:: TASK PROMPT ::
The expected response is a copy of every line in the entries below that includes the word "dueKey".

(Saved entries)
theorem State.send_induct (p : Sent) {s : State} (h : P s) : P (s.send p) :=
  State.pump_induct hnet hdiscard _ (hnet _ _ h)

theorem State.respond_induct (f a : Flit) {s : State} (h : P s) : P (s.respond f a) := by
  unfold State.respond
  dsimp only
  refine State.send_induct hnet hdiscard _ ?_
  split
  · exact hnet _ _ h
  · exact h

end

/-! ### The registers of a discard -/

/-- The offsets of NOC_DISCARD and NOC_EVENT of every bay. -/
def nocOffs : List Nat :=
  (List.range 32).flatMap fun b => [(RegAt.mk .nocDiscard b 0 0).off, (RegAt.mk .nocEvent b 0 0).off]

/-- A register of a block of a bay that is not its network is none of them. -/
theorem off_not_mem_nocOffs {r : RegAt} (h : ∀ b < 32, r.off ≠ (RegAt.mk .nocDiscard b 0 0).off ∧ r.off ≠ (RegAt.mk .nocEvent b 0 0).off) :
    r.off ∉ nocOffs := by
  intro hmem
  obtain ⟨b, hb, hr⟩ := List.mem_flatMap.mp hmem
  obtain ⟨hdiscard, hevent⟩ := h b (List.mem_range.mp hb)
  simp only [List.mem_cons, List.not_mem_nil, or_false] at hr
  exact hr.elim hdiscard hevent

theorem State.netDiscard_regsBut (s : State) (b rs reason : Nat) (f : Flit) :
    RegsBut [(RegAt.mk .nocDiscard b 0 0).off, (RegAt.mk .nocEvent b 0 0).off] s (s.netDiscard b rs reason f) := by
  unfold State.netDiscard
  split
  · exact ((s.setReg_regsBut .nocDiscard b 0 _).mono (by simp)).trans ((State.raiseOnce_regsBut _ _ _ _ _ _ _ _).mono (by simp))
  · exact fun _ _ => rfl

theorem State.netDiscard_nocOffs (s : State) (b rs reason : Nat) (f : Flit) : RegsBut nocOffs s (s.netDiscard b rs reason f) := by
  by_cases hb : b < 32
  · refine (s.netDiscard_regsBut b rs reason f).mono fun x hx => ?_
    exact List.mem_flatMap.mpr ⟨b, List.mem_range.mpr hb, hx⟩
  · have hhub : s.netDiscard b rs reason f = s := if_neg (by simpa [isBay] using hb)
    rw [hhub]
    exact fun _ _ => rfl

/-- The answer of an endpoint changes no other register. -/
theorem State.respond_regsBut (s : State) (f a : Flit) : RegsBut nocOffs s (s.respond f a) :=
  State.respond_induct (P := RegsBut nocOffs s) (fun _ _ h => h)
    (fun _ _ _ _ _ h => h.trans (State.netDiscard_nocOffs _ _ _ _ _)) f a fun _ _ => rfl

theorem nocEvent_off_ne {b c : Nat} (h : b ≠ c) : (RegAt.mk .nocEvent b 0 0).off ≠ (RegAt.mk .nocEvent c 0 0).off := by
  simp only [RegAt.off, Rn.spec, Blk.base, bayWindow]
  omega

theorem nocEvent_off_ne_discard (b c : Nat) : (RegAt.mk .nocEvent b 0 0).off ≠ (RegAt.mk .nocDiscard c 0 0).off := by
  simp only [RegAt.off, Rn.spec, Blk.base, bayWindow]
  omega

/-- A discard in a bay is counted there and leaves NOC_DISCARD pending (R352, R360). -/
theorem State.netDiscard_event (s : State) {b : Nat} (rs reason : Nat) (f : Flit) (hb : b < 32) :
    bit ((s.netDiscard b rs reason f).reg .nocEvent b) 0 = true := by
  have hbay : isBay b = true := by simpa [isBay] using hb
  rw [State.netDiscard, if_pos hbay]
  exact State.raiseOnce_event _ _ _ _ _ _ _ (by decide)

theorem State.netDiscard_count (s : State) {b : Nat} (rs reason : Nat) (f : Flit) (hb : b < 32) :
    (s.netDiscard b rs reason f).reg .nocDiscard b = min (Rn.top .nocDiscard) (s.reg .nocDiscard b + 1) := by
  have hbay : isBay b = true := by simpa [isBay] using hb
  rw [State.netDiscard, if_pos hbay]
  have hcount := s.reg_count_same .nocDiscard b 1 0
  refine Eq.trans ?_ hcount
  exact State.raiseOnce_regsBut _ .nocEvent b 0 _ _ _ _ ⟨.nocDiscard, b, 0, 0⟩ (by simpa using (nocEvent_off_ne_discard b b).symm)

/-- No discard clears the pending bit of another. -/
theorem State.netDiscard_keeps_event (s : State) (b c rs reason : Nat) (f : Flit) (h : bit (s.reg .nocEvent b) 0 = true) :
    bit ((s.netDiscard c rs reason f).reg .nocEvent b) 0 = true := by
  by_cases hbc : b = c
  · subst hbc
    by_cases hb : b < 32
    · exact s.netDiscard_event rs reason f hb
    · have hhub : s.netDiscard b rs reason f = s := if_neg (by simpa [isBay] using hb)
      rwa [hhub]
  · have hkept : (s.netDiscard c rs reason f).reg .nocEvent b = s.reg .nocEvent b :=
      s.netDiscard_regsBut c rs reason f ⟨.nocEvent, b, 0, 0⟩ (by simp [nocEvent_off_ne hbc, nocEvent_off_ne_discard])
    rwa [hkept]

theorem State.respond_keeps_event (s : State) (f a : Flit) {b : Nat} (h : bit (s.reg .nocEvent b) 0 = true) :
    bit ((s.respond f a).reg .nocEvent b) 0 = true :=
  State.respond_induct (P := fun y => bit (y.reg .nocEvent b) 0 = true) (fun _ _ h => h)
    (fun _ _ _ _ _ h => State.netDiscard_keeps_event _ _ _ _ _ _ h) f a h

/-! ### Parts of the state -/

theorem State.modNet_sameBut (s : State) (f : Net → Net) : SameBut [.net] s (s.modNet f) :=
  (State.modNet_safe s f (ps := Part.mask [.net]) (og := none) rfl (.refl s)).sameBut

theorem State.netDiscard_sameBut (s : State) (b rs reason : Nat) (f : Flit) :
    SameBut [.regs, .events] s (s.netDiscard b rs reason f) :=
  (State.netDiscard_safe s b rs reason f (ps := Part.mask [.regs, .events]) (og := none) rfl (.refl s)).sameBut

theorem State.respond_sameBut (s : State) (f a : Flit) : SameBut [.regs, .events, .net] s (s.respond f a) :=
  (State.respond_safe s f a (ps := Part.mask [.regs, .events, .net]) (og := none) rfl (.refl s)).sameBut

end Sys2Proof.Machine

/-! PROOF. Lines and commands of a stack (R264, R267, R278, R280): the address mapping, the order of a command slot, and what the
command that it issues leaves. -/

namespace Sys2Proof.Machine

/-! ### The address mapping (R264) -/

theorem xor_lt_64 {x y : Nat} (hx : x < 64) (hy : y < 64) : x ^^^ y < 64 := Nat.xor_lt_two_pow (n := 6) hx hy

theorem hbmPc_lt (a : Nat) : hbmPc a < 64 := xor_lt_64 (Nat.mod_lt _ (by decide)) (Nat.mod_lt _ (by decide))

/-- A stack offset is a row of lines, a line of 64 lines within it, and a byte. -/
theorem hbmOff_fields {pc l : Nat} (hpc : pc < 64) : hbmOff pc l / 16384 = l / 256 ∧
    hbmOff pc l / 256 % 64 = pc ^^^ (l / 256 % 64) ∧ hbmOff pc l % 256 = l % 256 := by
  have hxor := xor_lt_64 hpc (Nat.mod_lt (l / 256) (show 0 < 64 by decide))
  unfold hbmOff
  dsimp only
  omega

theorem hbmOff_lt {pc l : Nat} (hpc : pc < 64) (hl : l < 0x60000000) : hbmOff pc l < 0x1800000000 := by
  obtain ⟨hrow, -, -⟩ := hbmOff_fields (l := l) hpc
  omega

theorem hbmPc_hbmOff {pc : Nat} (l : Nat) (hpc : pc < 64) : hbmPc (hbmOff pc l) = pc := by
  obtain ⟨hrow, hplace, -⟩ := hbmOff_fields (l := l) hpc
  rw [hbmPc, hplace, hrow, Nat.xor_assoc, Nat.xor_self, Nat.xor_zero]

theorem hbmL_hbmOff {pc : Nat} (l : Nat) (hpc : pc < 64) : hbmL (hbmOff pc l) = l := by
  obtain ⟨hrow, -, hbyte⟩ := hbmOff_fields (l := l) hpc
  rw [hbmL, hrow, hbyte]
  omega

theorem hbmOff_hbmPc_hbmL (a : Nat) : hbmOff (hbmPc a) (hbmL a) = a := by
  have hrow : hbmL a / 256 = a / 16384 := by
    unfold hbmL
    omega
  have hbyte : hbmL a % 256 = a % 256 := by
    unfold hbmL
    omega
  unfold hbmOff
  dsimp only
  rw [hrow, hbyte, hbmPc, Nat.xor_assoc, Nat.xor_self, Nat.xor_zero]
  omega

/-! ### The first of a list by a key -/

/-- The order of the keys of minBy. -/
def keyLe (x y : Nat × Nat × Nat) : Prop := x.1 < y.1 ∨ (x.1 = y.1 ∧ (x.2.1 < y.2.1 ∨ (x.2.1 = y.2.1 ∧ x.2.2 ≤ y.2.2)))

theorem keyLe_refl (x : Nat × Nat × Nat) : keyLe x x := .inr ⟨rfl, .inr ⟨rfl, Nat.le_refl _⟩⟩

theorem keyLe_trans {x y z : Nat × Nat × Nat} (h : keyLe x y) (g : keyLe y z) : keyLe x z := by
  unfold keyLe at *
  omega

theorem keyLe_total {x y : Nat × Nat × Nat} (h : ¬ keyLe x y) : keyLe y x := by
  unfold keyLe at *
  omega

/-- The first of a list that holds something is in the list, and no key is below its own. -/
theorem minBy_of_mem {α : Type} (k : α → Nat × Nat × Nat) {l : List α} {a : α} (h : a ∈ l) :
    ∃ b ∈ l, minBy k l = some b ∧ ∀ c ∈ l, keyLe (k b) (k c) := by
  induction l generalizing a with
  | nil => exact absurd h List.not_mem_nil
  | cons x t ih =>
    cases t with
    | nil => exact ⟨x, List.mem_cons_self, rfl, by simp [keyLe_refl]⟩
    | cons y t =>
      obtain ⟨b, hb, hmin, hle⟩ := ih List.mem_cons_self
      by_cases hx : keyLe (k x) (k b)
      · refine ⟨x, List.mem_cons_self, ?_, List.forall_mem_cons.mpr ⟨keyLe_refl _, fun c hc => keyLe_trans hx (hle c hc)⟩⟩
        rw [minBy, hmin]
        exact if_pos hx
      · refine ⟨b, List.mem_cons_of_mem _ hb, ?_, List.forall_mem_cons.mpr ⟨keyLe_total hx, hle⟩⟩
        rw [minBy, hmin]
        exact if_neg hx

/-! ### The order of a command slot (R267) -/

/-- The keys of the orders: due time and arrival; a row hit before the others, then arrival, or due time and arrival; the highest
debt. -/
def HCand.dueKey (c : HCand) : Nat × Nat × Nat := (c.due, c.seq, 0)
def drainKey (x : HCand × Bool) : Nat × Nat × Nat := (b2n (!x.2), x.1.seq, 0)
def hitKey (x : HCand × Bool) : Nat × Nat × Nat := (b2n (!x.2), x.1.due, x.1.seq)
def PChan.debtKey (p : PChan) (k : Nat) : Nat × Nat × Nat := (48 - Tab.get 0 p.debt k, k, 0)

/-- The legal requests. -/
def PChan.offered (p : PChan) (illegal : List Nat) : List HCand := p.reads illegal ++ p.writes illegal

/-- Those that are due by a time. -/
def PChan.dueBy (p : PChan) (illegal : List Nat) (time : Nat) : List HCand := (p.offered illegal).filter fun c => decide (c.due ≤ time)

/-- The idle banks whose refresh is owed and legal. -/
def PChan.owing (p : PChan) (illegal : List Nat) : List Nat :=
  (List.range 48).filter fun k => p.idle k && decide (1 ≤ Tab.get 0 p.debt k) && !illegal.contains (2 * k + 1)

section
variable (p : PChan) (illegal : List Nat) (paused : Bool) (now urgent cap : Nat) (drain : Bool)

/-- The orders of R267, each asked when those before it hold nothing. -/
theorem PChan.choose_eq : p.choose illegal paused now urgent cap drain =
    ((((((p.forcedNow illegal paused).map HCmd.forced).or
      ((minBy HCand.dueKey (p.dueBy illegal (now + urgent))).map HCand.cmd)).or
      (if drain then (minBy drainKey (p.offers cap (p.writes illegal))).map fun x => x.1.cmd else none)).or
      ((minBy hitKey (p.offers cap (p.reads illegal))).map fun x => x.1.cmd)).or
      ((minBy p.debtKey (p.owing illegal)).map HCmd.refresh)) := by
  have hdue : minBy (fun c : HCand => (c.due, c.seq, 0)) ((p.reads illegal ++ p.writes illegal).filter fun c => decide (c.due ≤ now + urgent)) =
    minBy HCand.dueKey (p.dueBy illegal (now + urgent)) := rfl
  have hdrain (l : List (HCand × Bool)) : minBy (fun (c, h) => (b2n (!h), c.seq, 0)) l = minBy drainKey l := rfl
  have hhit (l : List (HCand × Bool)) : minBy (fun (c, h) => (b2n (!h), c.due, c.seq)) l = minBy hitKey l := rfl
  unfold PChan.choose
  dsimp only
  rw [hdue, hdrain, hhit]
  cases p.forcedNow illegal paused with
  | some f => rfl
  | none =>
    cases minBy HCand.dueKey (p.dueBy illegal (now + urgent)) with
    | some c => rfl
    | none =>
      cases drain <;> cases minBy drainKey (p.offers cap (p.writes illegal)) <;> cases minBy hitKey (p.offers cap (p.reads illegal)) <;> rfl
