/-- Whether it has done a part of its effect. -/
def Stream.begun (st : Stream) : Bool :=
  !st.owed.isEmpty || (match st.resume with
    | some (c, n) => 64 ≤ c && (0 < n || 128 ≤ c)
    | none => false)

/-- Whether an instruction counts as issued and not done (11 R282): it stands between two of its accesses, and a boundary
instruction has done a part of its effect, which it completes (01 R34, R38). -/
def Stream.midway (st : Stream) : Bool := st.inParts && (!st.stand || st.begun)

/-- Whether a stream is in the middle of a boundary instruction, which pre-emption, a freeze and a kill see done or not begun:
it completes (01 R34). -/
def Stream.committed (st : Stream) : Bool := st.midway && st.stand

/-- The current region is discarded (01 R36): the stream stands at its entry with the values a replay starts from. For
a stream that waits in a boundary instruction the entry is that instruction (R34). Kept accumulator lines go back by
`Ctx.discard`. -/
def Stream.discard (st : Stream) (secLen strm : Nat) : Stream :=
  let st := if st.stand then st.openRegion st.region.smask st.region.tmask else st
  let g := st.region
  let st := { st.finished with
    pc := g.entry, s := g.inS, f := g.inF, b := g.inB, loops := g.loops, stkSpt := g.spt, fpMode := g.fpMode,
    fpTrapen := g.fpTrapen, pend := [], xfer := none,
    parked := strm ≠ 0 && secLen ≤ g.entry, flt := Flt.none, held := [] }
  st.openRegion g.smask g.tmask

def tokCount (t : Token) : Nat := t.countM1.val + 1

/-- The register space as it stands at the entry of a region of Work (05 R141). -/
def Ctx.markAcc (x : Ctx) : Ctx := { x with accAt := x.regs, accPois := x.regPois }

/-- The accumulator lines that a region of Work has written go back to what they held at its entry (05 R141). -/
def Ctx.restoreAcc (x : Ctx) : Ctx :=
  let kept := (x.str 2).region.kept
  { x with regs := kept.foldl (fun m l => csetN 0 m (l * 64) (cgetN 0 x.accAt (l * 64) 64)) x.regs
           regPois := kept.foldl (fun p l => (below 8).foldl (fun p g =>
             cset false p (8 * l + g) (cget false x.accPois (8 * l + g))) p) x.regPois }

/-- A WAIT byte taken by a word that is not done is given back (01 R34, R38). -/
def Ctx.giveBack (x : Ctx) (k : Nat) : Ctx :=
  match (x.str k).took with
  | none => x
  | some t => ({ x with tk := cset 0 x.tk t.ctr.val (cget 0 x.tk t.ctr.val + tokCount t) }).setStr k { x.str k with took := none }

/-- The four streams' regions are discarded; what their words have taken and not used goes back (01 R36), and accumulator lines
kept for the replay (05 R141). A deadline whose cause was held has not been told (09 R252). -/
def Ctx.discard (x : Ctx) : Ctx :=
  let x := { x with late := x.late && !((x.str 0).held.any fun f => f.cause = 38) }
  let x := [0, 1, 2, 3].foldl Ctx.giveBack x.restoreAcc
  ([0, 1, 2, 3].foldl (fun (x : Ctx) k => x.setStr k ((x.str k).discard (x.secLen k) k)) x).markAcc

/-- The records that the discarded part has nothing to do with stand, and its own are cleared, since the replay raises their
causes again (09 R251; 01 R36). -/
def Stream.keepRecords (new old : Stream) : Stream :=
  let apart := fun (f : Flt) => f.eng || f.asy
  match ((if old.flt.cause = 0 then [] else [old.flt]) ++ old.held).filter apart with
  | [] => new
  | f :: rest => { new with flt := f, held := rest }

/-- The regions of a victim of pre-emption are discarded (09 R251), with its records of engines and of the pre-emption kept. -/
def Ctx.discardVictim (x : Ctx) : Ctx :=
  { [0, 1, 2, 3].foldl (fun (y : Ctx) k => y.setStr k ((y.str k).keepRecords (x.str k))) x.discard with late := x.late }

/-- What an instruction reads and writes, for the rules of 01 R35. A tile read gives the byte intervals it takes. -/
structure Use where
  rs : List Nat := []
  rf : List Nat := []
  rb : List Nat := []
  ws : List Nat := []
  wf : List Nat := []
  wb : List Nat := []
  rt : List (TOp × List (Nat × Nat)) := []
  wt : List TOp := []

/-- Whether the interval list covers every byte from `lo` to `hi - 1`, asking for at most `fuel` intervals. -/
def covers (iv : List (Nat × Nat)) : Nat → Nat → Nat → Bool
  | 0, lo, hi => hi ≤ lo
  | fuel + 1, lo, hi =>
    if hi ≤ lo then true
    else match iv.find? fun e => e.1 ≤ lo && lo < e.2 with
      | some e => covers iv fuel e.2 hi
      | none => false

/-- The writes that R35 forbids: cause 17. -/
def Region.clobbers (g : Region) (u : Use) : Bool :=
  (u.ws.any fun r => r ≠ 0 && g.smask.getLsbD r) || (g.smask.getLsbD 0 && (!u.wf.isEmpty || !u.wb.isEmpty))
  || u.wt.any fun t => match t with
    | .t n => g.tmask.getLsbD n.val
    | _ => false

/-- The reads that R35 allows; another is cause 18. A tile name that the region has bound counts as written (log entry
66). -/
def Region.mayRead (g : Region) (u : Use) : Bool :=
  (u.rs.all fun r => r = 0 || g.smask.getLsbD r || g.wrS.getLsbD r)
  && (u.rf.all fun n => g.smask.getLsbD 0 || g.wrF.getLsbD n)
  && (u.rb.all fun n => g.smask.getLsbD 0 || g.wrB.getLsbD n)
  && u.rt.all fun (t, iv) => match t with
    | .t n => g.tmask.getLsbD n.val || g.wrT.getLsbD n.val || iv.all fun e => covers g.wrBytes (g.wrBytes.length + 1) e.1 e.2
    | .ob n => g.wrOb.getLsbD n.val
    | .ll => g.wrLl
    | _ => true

:: EXERCISE OUTPUT ::
def HCand.dueKey (c : HCand) : Nat × Nat × Nat := (c.due, c.seq, 0)
      ((minBy HCand.dueKey (p.dueBy illegal (now + urgent))).map HCand.cmd)).or
    minBy HCand.dueKey (p.dueBy illegal (now + urgent)) := rfl
    cases minBy HCand.dueKey (p.dueBy illegal (now + urgent)) with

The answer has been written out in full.